[aha] "Venerdì 12 ottobre, quattro poliziotti, una poliziotta, un finanziere..."
Edoardo Dell'Acqua
edodellacqua at h2o-cinemavideo.net
Sat Dec 29 00:07:36 CET 2007
Qualcuno bussa alla tua porta. E' lo Stato. Ti porta via dalla tua
famiglia. Da tuo figlio di 14 anni. Ti accusa di aver coltivato delle
piantine di canapa indiana nell'orto di casa. Ti mette in cella. Ti
uccide. Non è l'Argentina dei colonnelli e neppure l'Unione Sovietica
di Stalin. E' l'Italia di Mastella e di Amato. Aldo Bianzino è stato
assassinato in carcere. Ucciso due volte. Prima dai suoi carnefici e
poi dai media che lo hanno ignorato.
La vedova di Aldo si chiama Roberta Radici. Nell'intervista che ci ha
rilasciato ha detto: "Non so cosa pensare dello Stato. Cosa pensare
della giustizia."
Mi chiamo Roberta Radici, vivo sull’Appennino umbro-marchigiano fino a
poco tempo fa insieme
al mio compagno, mio figlio e mia madre di 91 anni.
Una mattina le nostre vite sono state lacerate, come se fosse venuto il
diavolo a bussare alla nostra
porta, la nostra famiglia mutilata in tutti i sensi.

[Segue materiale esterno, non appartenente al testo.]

/-- R231, R232, R242, R267, R271, R272, R275, R279, R282, R306, R307, R315, R329, R335, R338, R341, R344 to R346, R373: a register write that
meets its limits sets that register's writable fields and nothing else; any other is refused as a whole. MANAGEMENT_REGISTER_WRITE to a
register's offset is that register's write, and one that is no multiple of 8 is ignored. QCFG that enables a queue resets HEAD and TAIL, and the
launches posted to it are lost (log 86); QTAIL past the ring sets ERRF; a doorbell is a QTAIL write of the tenant's own host-fed queue, and sets
ERRF otherwise. QCFG of a failed die takes no write (log 91). EXPDONE ends the host-assisted fetch that it names; where it names a hardware fetch
it only sets the register, and it is ignored where it names none (log 51). A device held after its firmware has failed takes no write (R349). -/
def Obligations.RegisterWrites : Prop :=
  (∀ (s : State) (die : BitVec 2) (t : BitVec 4) (core : BitVec 6) (k : BitVec 3) (j : BitVec 6) (v : Dword),
    ∀ row ∈ registerWrites s die t core k j v,
      (s.firmwareOk = true → row.taken → ∃ s', exec row.instr s = .next s' ∧ SetsRegister s s' row.die row.off row.value) ∧
      (s.firmwareOk = false ∨ ¬ row.taken → exec row.instr s = .next s) ∧
      exec (.managementRegisterWrite row.die (BitVec.ofNat 16 row.off) v) s = exec row.instr s ∧
      ∀ m, m % 8 ≠ 0 → m < 8 → exec (.managementRegisterWrite row.die (BitVec.ofNat 16 (row.off + m)) v) s = .next s) ∧
  (∀ (s : State) (q : BitVec 10) (v : Dword),
    let old := qcfg s q
    let new := v &&& 0x03FFFFFFFFFFFFFF
    let starts : Prop := new.getLsbD 0 = true ∧ old.getLsbD 0 = false
    let allowed : Prop := s.firmwareOk = true ∧ s.failedDies.mem (q.toNat / 256) = false ∧ field new 8 4 < 12 ∧
      ¬ (old.getLsbD 0 = true ∧ new.getLsbD 0 = true ∧ old ≠ new) ∧
      (starts → (allQueues.filter fun x => qEnabled (qcfg s x) && qTenant (qcfg s x) = qTenant new).length < 64)
    (allowed → ∃ s', exec (.qcfgWrite q v) s = .next s' ∧ qcfg s' q = new ∧
      (starts → qHead s' q = 0 ∧ qTail s' q = 0 ∧ ∀ c ∈ s'.commands, ∀ k, c.launch ≠ some (q, k)) ∧
      (¬ starts → qHead s' q = qHead s q ∧ qTail s' q = qTail s q ∧ s'.commands = s.commands) ∧
      ((∀ c ∈ s.commands, ∀ k, c.launch ≠ some (q, k)) → s'.commands = s.commands) ∧
      (∀ x, x ≠ q → qcfg s' x = qcfg s x ∧ qHead s' x = qHead s x ∧ qTail s' x = qTail s x) ∧
      s' = { s with mgmt := s'.mgmt, commands := s'.commands }) ∧
    (¬ allowed → exec (.qcfgWrite q v) s = .next s)) ∧
  (∀ (s : State) (v : Dword) (vf : BitVec 5) (width : BitVec 4) (p : BitVec 10), s.firmwareOk = true →
    let q := v.extractLsb' 16 10
    let posts := fun (i : Instr) (q : BitVec 10) =>
      let at_ := 0x8000 + 32 * (q.toNat % 256)
      let die : BitVec 2 := BitVec.ofNat 2 (q.toNat / 256)
      ((field v 0 16 + 65536 - qHead s q) % 65536 ≤ 2 ^ (field (qcfg s q) 8 4 + 4) →
        ∃ s', exec i s = .next s' ∧ SetsRegister s s' die (at_ + 16) (v &&& 0xFFFF)) ∧
      (2 ^ (field (qcfg s q) 8 4 + 4) < (field v 0 16 + 65536 - qHead s q) % 65536 →
        ∃ s', exec i s = .next s' ∧ SetsRegister s s' die (at_ + 24) (s.mreg die (at_ + 24) ||| 0x10000))
    let own : Prop := width = 8 ∧ (qTenant (qcfg s q)).toNat + 1 = vf.toNat ∧ qDeviceFed (qcfg s q) = false ∧ qSup (qcfg s q) = false
    posts (.qtailWrite p v) p ∧
    (s.bringUp = 6 → 1 ≤ vf.toNat → vf.toNat ≤ 16 →
      (own → posts (.doorbell vf v width) q) ∧
      (¬ own → ∃ s', exec (.doorbell vf v width) s = .next s' ∧ SetsRegister s s' (BitVec.ofNat 2 (q.toNat / 256))
        (0x8018 + 32 * (q.toNat % 256)) (s.mreg (BitVec.ofNat 2 (q.toNat / 256)) (0x8018 + 32 * (q.toNat % 256)) ||| 0x10000))) ∧
    (s.bringUp ≠ 6 → exec (.doorbell vf v width) s = .next s)) ∧
  (∀ (s : State) (t : BitVec 4) (v : Dword), s.firmwareOk = true →
    (∀ f, s.fetch? t (v.extractLsb' 0 16) = some f → f.host = true →
      ∃ s', exec (.expdoneWrite t v) s = .next s' ∧ s'.mreg 0 (0x4500 + 8 * t.toNat) = v &&& 0xFFFFFF ∧
        s'.fetch? t (v.extractLsb' 0 16) = some { f with ended := some (field v 16 8) } ∧
        (∀ u x, (u, x) ≠ (t, v.extractLsb' 0 16) → s'.fetch? u x = s.fetch? u x) ∧
        s' = { s with mgmt := s'.mgmt, fetches := s'.fetches }) ∧
    (∀ f, s.fetch? t (v.extractLsb' 0 16) = some f → f.host = false →
      ∃ s', exec (.expdoneWrite t v) s = .next s' ∧ SetsRegister s s' 0 (0x4500 + 8 * t.toNat) (v &&& 0xFFFFFF)) ∧
    (s.fetch? t (v.extractLsb' 0 16) = none → exec (.expdoneWrite t v) s = .next s))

Venerdì 12 ottobre, quattro poliziotti, una poliziotta, un finanziere
con il cane ci hanno chiesto se
avessimo un avvocato di fiducia. Quando abbiamo detto di no, hanno
proceduto mostrandoci un
foglio che li autorizzava a perquisire la nostra abitazione. Quando
hanno visto che non c’era niente
in casa sono andati a guardare nei campi intorno, sempre di proprietà
di Aldo, e hanno trovato
queste piante di marijuana che subito Aldo ha detto essere per il suo
uso personale e che ne
rispondeva lui.
Ci siamo fatti portare via senza chiamare nessun avvocato, anzi ne
hanno chiamato uno d’ufficio
allorché siamo arrivati nel Commissariato di Città di Castello. Da lì
ci hanno portato prima alla
Questura di Perugia dove hanno rilevato impronte e scattato le foto,
facendoci sentire sbattuti come
criminali ma evidentemente è la prassi. Da lì siamo andati insieme al
carcere di Capanne. Ci hanno
subito separati e io sono stata la prima ad essere immatricolata e
portata nel padiglione femminile
dove sono stata messa in una cella con altre detenute.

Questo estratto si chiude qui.